Dishub Surabaya Tambah 10 Unit Armada Suroboyo Bus

SURABAYA (Mediabidik) - Pemerintah Kota Surabaya menambah lagi 10 unit armada Suroboyo Bus untuk melengkapi angkutan umum di Kota Pahlawan. 10 unit bus itu pun sudah tiba di Kota Surabaya pada hari ini, Selasa (25/12/2018). Dengan bertambahnya 10 unit armada Suroboyo Bus ini, berarti Pemkot Surabaya sudah memiliki 20 bus angkutan umum, 18 diantaranya Suroboyo Bus dan dua unit lagi adalah double decker atau bus bertingkat.

Kepala Dinas Perhubungan Kota Surabaya Irvan Wahyu Drajat mengatakan 10 unit armada Suroboyo bus yang baru datang itu, sementara ini diletakkan di Terminal Tambak Oso Wilangun (TOW), sembari menunggu plat nomor permanen dan pelatihan kru Suroboyo Bus, baik sopir maupun kondektur atau helpernya. "Jadi, dengan banyaknya minat dari masyarakat untuk menggunakan Suroboyo Bus, baik rute utara-selatan maupun barat-timur, maka tahun ini Pemkot Surabaya menambah lagi 10 unit dan sekarang sudah datang," kata Irvan.
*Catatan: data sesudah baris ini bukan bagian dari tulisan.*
theorem rgb565_eq_fields (p : Rgb) :
    rgb565 p = p.r.extractLsb' 3 5 ++ (p.g.extractLsb' 2 6 ++ p.b.extractLsb' 3 5) := by
  have hr : p.r.setWidth 16 &&& 0xF8#16 = (p.r.extractLsb' 3 5).setWidth 16 <<< 3 :=
    setWidth_and_topMask (k := 3) p.r rfl (by decide)
  have hg : p.g.setWidth 16 &&& 0xFC#16 = (p.g.extractLsb' 2 6).setWidth 16 <<< 2 :=
    setWidth_and_topMask (k := 2) p.g rfl (by decide)
  have hb : p.b.setWidth 16 >>> 3 = (p.b.extractLsb' 3 5).setWidth 16 :=
    setWidth_ushiftRight_eq_field p.b rfl (by decide)
  rw [rgb565, hr, hg, hb, fields_eq_shifts, ← BitVec.shiftLeft_add, ← BitVec.shiftLeft_add, BitVec.or_assoc]

theorem wireColor_eq_swap (p : Rgb) :
    wireColor p = (rgb565 p).extractLsb' 0 8 ++ (rgb565 p).extractLsb' 8 8 := by
  have hlow : rgb565 p &&& 0x00FF#16 = ((rgb565 p).extractLsb' 0 8).setWidth 16 := and_lowMask (len := 8) (rgb565 p)
  have hhigh : rgb565 p >>> 8 = ((rgb565 p).extractLsb' 8 8).setWidth 16 := by
    simpa only [BitVec.setWidth_eq] using setWidth_ushiftRight_eq_field (rgb565 p) (v := 16) rfl (Nat.le_refl 16)
  rw [wireColor, hlow, hhigh, ← BitVec.setWidth_append_eq_shiftLeft_setWidth_or]
  exact BitVec.setWidth_eq _

/-! ## Which colours share a wire value (R194) -/

/-- The swap loses nothing: the two bytes, put back in order, are the value. -/
theorem wireColor_inj {p q : Rgb} : wireColor p = wireColor q ↔ rgb565 p = rgb565 q := by
  have hbytes (x : BitVec 16) : x.extractLsb' 8 8 ++ x.extractLsb' 0 8 = x := BitVec.extractLsb'_append_extractLsb'
  rw [wireColor_eq_swap, wireColor_eq_swap, append_inj, and_comm, ← append_inj, hbytes, hbytes]

theorem rgb565_inj {p q : Rgb} :
    rgb565 p = rgb565 q ↔ p.r.extractLsb' 3 5 = q.r.extractLsb' 3 5 ∧ p.g.extractLsb' 2 6 = q.g.extractLsb' 2 6 ∧
      p.b.extractLsb' 3 5 = q.b.extractLsb' 3 5 := by
  rw [rgb565_eq_fields, rgb565_eq_fields, append_inj, append_inj]

/-- Settles O27: the swap loses nothing, and the RGB565 value is its three fields side by side. -/
theorem wireColorLosesExactlyLowBits : Obligations.WireColorLosesExactlyLowBits := by
  unfold Obligations.WireColorLosesExactlyLowBits
  exact fun p q => ⟨rgb565_eq_fields p, wireColor_eq_swap p, wireColor_inj.trans rgb565_inj⟩

/-! ## XCODE (R195) -/

theorem xcode_performed {m : Mode} (hm : m ≠ .error) : legality .xcode m = .perform := by
  cases m with
  | error => exact absurd rfl hm
  | _ => rfl

theorem exec_xcode {s : State} (r g b : Byte) (hm : s.mode ≠ .error) :
    exec (.xcode r g b) s = .next (respond 0x30#8 0x00#8 (wireColor ⟨r, g, b⟩) s) :=
  exec_ok (xcode_performed hm) rfl

/-- Settles O26: outside ERROR the response carries the two bytes of the fields, and in ERROR there is none. -/
theorem xcodeAnswersWireColor : Obligations.XcodeAnswersWireColor := by
  unfold Obligations.XcodeAnswersWireColor
  intro s r g b
  refine ⟨fun hm => ?performed, fun hm => ?discarded⟩
  case performed =>
    rw [exec_xcode r g b hm, wireColor_eq_swap, rgb565_eq_fields]
    rfl
  case discarded => exact exec_discarded_in_error hm nofun nofun nofun

end Sys2Proof.Proofs.Transcoder
end

section
/-! PROOFS. Emission (44_serializer.md R232, R233): an emitted container's last byte is marked and no other, OUT stays whole
under every step, and how long the two containers are. -/

namespace Sys2Proof.Proofs.Serializer

open Sys2Proof.Machine Sys2Proof.Proofs.State Sys2Proof.Proofs.Memory Sys2Proof.Proofs.Packer

/-- Settles O59: a command appends a whole container or nothing, and a reset empties OUT. -/
theorem stepKeepsOutputWhole : Obligations.StepKeepsOutputWhole :=
  fun _ _ hs h => wholeOutput_keptByParts.step h hs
Menurut Irvan, 10 unit armada yang baru datang ini memiliki beberapa perbedaan dibanding dengan delapan unit yang sudah ada sebelumnya. Sesuai arahan Wali Kota Surabaya Tri Rismaharini, maka desain kacanya lebih rendah, sehingga para penumpang yang berada di dalam bus bisa terlihat jelas. Hal ini dimaksudkan untuk mencegah kejahatan dan pelecehan seksual. "Selain itu, modifikasi bentuk, dari sisi eksterior, ada perbaikan di sisi belakang bus, sehingga lebih bagus," jelasnya.

Sedangkan kapasitas dan tipenya, masih sama seperti armada Suroboyo Bus yang sudah ada sebelumnya, yaitu dapat memuat 67 penumpang, termasuk yang berdiri, orang difabel, dan perempuan. Bus ini juga dilengkapi GPS dan CCTV, sehingga bus ini sangat aman dan nyaman. "Pembayarannya pun masih tetap dengan botol plastik," ujarnya.

Irvan menjelaskan, dengan bertambahnya 10 unit armada Suroboyo Bus ini, maka diharapkan para penumpang yang menunggu kedatangan Suroboyo Bus tidak lama-lama berada di halte. Selama ini, para penumpang itu menunggu sekitar 30 menit sampai 1 jam. "Nah, kami harapkan nanti kalau ini sudah jalan semuanya, para penumpang hanya menunggu sekitar 10-20 menit, baik rute timur-barat dan utara-selatan," tegasnya.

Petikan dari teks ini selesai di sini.